— J’aimerais savoir, reprit le consul au bout de quelques secondes de silence, comment tu t’arranges pour avoir le temps de venir nous accueillir ici.
— Je ne l’ai pas, dit le gouverneur général en tournant la tête pour regarder les autres passagers, à l’arrière, qui s’étaient assoupis ou se penchaient, l’air épuisé, aux hublots. J’avais besoin de te parler. Pour te dissuader d’y aller.

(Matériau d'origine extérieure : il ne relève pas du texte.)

-- ==== Sys2Proof/Laws/Ops.lean ====
section
/-! SUPPORT. One lemma for each shared operation that says all it can do: the shapes of the instructions, taking an exception
and returning from one, reset, the fetch and the step boundary. -/

namespace Sys2Proof.Machine

/-! ### The shapes of the instructions -/

theorem SameMemory.refl (s : State) : SameMemory s s := ⟨fun _ => rfl, rfl⟩

/-- Writing a register, the PSR and the PC leaves memory as it was. -/
theorem sameMemory_setReg (s : State) (d : Reg) (v : Word) (p : Psr) (n : Nat) :
    SameMemory s (((s.setPsr p).setReg d v).advance n) := ⟨fun _ => rfl, rfl⟩

/-- A word written to a register, a PSR, and an advance: a word result. -/
theorem wordResult_of_setReg (s : State) (d : Reg) (v : Word) (p : Psr) (n : Nat) :
    WordResult d v p n s (((s.setPsr p).setReg d v).advance n) :=
  ⟨by simp, fun r h => by simp [State.reg_setReg_other _ _ h], rfl, rfl, ⟨fun _ => rfl, rfl⟩,
    ⟨rfl, rfl, rfl, rfl, rfl, rfl, rfl, rfl, rfl⟩⟩

/-- A byte written to a register, a PSR, and an advance: a byte result. -/
theorem byteResult_of_setRegByte (s : State) (d : Reg) (v : Byte) (p : Psr) (n : Nat) :
    ByteResult d v p n s (((s.setPsr p).setRegByte d v).advance n) :=
  ⟨by simp, by simp, fun r h => by simp [State.reg_setRegByte_other _ _ h], rfl, rfl, ⟨fun _ => rfl, rfl⟩,
    ⟨rfl, rfl, rfl, rfl, rfl, rfl, rfl, rfl, rfl⟩⟩

/-- A byte operation that changes no flag. -/
theorem byteResult_spec (op : Byte → Byte → Byte) (src : Src) (d : Reg) (s : State) :
    ∃ t, byteResult op src d s = .next t ∧ ByteResult d (op (s.regByte d) (srcByte s src)) s.psr (srcLen src) s t :=
  ⟨_, rfl, byteResult_of_setRegByte s d _ s.psr _⟩

/-- A word operation that changes no flag. -/
theorem wordResult_spec (op : Word → Word → Word) (src : Src) (d : Reg) (s : State) :
    ∃ t, wordResult op src d s = .next t ∧ WordResult d (op (s.reg d) (srcWord s src)) s.psr (srcLen src) s t :=
  ⟨_, rfl, wordResult_of_setReg s d _ s.psr _⟩

/-- A byte addition or subtraction. -/
theorem byteArith_spec (result : Byte → Byte → Bool → Byte) (carry overflow : Byte → Byte → Bool → Bool) (c : Bool)
    (src : Src) (d : Reg) (s : State) :
    ∃ t, byteArith result carry overflow c src d s = .next t ∧
      ByteResult d (result (s.regByte d) (srcByte s src) c)
        (s.psr.withCarryOverflow (carry (s.regByte d) (srcByte s src) c) (overflow (s.regByte d) (srcByte s src) c))
        (srcLen src) s t :=
  ⟨_, rfl, byteResult_of_setRegByte s d _ _ _⟩

/-- A word addition or subtraction. -/
theorem wordArith_spec (result : Word → Word → Bool → Word) (carry overflow : Word → Word → Bool → Bool) (c : Bool)
    (src : Src) (d : Reg) (s : State) :
    ∃ t, wordArith result carry overflow c src d s = .next t ∧
      WordResult d (result (s.reg d) (srcWord s src) c)
        (s.psr.withCarryOverflow (carry (s.reg d) (srcWord s src) c) (overflow (s.reg d) (srcWord s src) c))
        (srcLen src) s t :=
  ⟨_, rfl, wordResult_of_setReg s d _ _ _⟩

/-- A byte shift. -/
theorem byteShift_spec (op : Byte → Int → Byte → Byte) (count : Src) (d : Reg) (s : State) :
    ∃ t, byteShift op count d s = .next t ∧
      ByteResult d (op (s.regByte d) (shiftCount s count) (Config.freeShiftByte s.draws)) s.psr (srcLen count) s t :=
  ⟨_, rfl, byteResult_of_setRegByte s d _ s.psr _⟩

/-- A word shift. -/
theorem wordShift_spec (op : Word → Int → Word → Word) (count : Src) (d : Reg) (s : State) :
    ∃ t, wordShift op count d s = .next t ∧
      WordResult d (op (s.reg d) (shiftCount s count) (Config.freeShiftWord s.draws)) s.psr (srcLen count) s t :=
  ⟨_, rfl, wordResult_of_setReg s d _ s.psr _⟩

/-- Scond. -/
theorem saveCondition_spec (c : Cond) (d : Reg) (s : State) :
    ∃ t, saveCondition c d s = .next t ∧
      WordResult d (if condHolds c s.psr then 0x0001#16 else 0x0000#16) s.psr 2 s t :=
  ⟨_, rfl, wordResult_of_setReg s d _ s.psr _⟩

/-- A branch. -/
theorem branch_spec (taken : Bool) (disp : Disp) (s : State) :
    ∃ t, branch taken disp s = .next t ∧
      NoRegResult s.psr (if taken then branchTarget s.pc (dispValue disp) else nextPc s.pc (dispLen disp)) s t := by
  refine ⟨_, rfl, ?_⟩
  cases taken <;> exact ⟨fun _ => rfl, rfl, rfl, ⟨fun _ => rfl, rfl⟩, rfl, rfl, rfl, rfl, rfl, rfl, rfl, rfl, rfl⟩

/-- A jump. -/
theorem jump_spec (taken : Bool) (target : Reg) (s : State) :
    ∃ t, jump taken target s = .next t ∧
      NoRegResult s.psr (if taken then ofCodePointer (s.reg target) else nextPc s.pc 2) s t := by
  refine ⟨_, rfl, ?_⟩
  cases taken <;> exact ⟨fun _ => rfl, rfl, rfl, ⟨fun _ => rfl, rfl⟩, rfl, rfl, rfl, rfl, rfl, rfl, rfl, rfl, rfl⟩

/-! ### The bits of the PC and of the dedicated registers -/

/-- A legal PC as a number: even and below 2^17 (`10_state.md` R25). -/
theorem pcLegal_iff (a : Addr) : pcLegal a ↔ a.toNat < 2 ^ 17 ∧ a.toNat % 2 = 0 := by
  have := a.isLt
  simp only [pcLegal, BitVec.getLsbD, Nat.testBit_eq_decide_div_mod_eq]
  simp
  omega

/-- A legal ISP or INTBASE as a number: even and below 2^16 (`10_state.md` R28, R29). -/
theorem dedicatedLegal_iff (a : Addr) : dedicatedLegal a ↔ a.toNat < 2 ^ 16 ∧ a.toNat % 2 = 0 := by
  have := a.isLt
  simp only [dedicatedLegal, BitVec.getLsbD, Nat.testBit_eq_decide_div_mod_eq]
  simp
  omega

/-- What a write of the PC stores is legal (`10_state.md` R25). -/
theorem pcLegal_pcForce (a : Addr) : pcLegal (pcForce a) := by
  constructor <;> simp only [pcForce, BitVec.getLsbD_append] <;> simp

theorem pcLegal_nextPc (a : Addr) (n : Nat) : pcLegal (nextPc a n) := pcLegal_pcForce _

theorem pcLegal_branchTarget (a d : Addr) : pcLegal (branchTarget a d) := pcLegal_pcForce _

theorem pcLegal_ofCodePointer (v : Word) : pcLegal (ofCodePointer v) := by
  constructor <;> simp only [ofCodePointer, BitVec.getLsbD_append] <;> simp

Le consul secouait déjà la tête, mais Théo lui saisit le bras et le serra très fort.
— Écoute d’abord ce que j’ai à te dire, bon Dieu ! Je sais que c’est difficile pour toi de revenir ici après… après ce qui est arrivé, mais merde, c’est ridicule de tout foutre en l’air sans raison. Laisse tomber ce stupide pèlerinage. Reste avec nous à Keats.
— Impossible… commença le consul.
— Laisse-moi te parler d’abord ! Premièrement, tu es le meilleur diplomate que j’aie jamais connu, et le plus apte à gérer cette crise. Nous avons besoin de tes compétences.
— Cela n’a rien à…
— Tais-toi un peu. Deuxièmement, toi et les autres, vous n’arriverez jamais à moins de deux cents kilomètres des Tombeaux du Temps. Nous ne sommes plus à l’époque que tu as connue, où ces cons de candidats au suicide pouvaient jouer au touriste pendant une semaine et puis changer d’avis et rentrer chez eux. C’est fini. Le gritche est sorti au grand jour. Et il ne rigole pas.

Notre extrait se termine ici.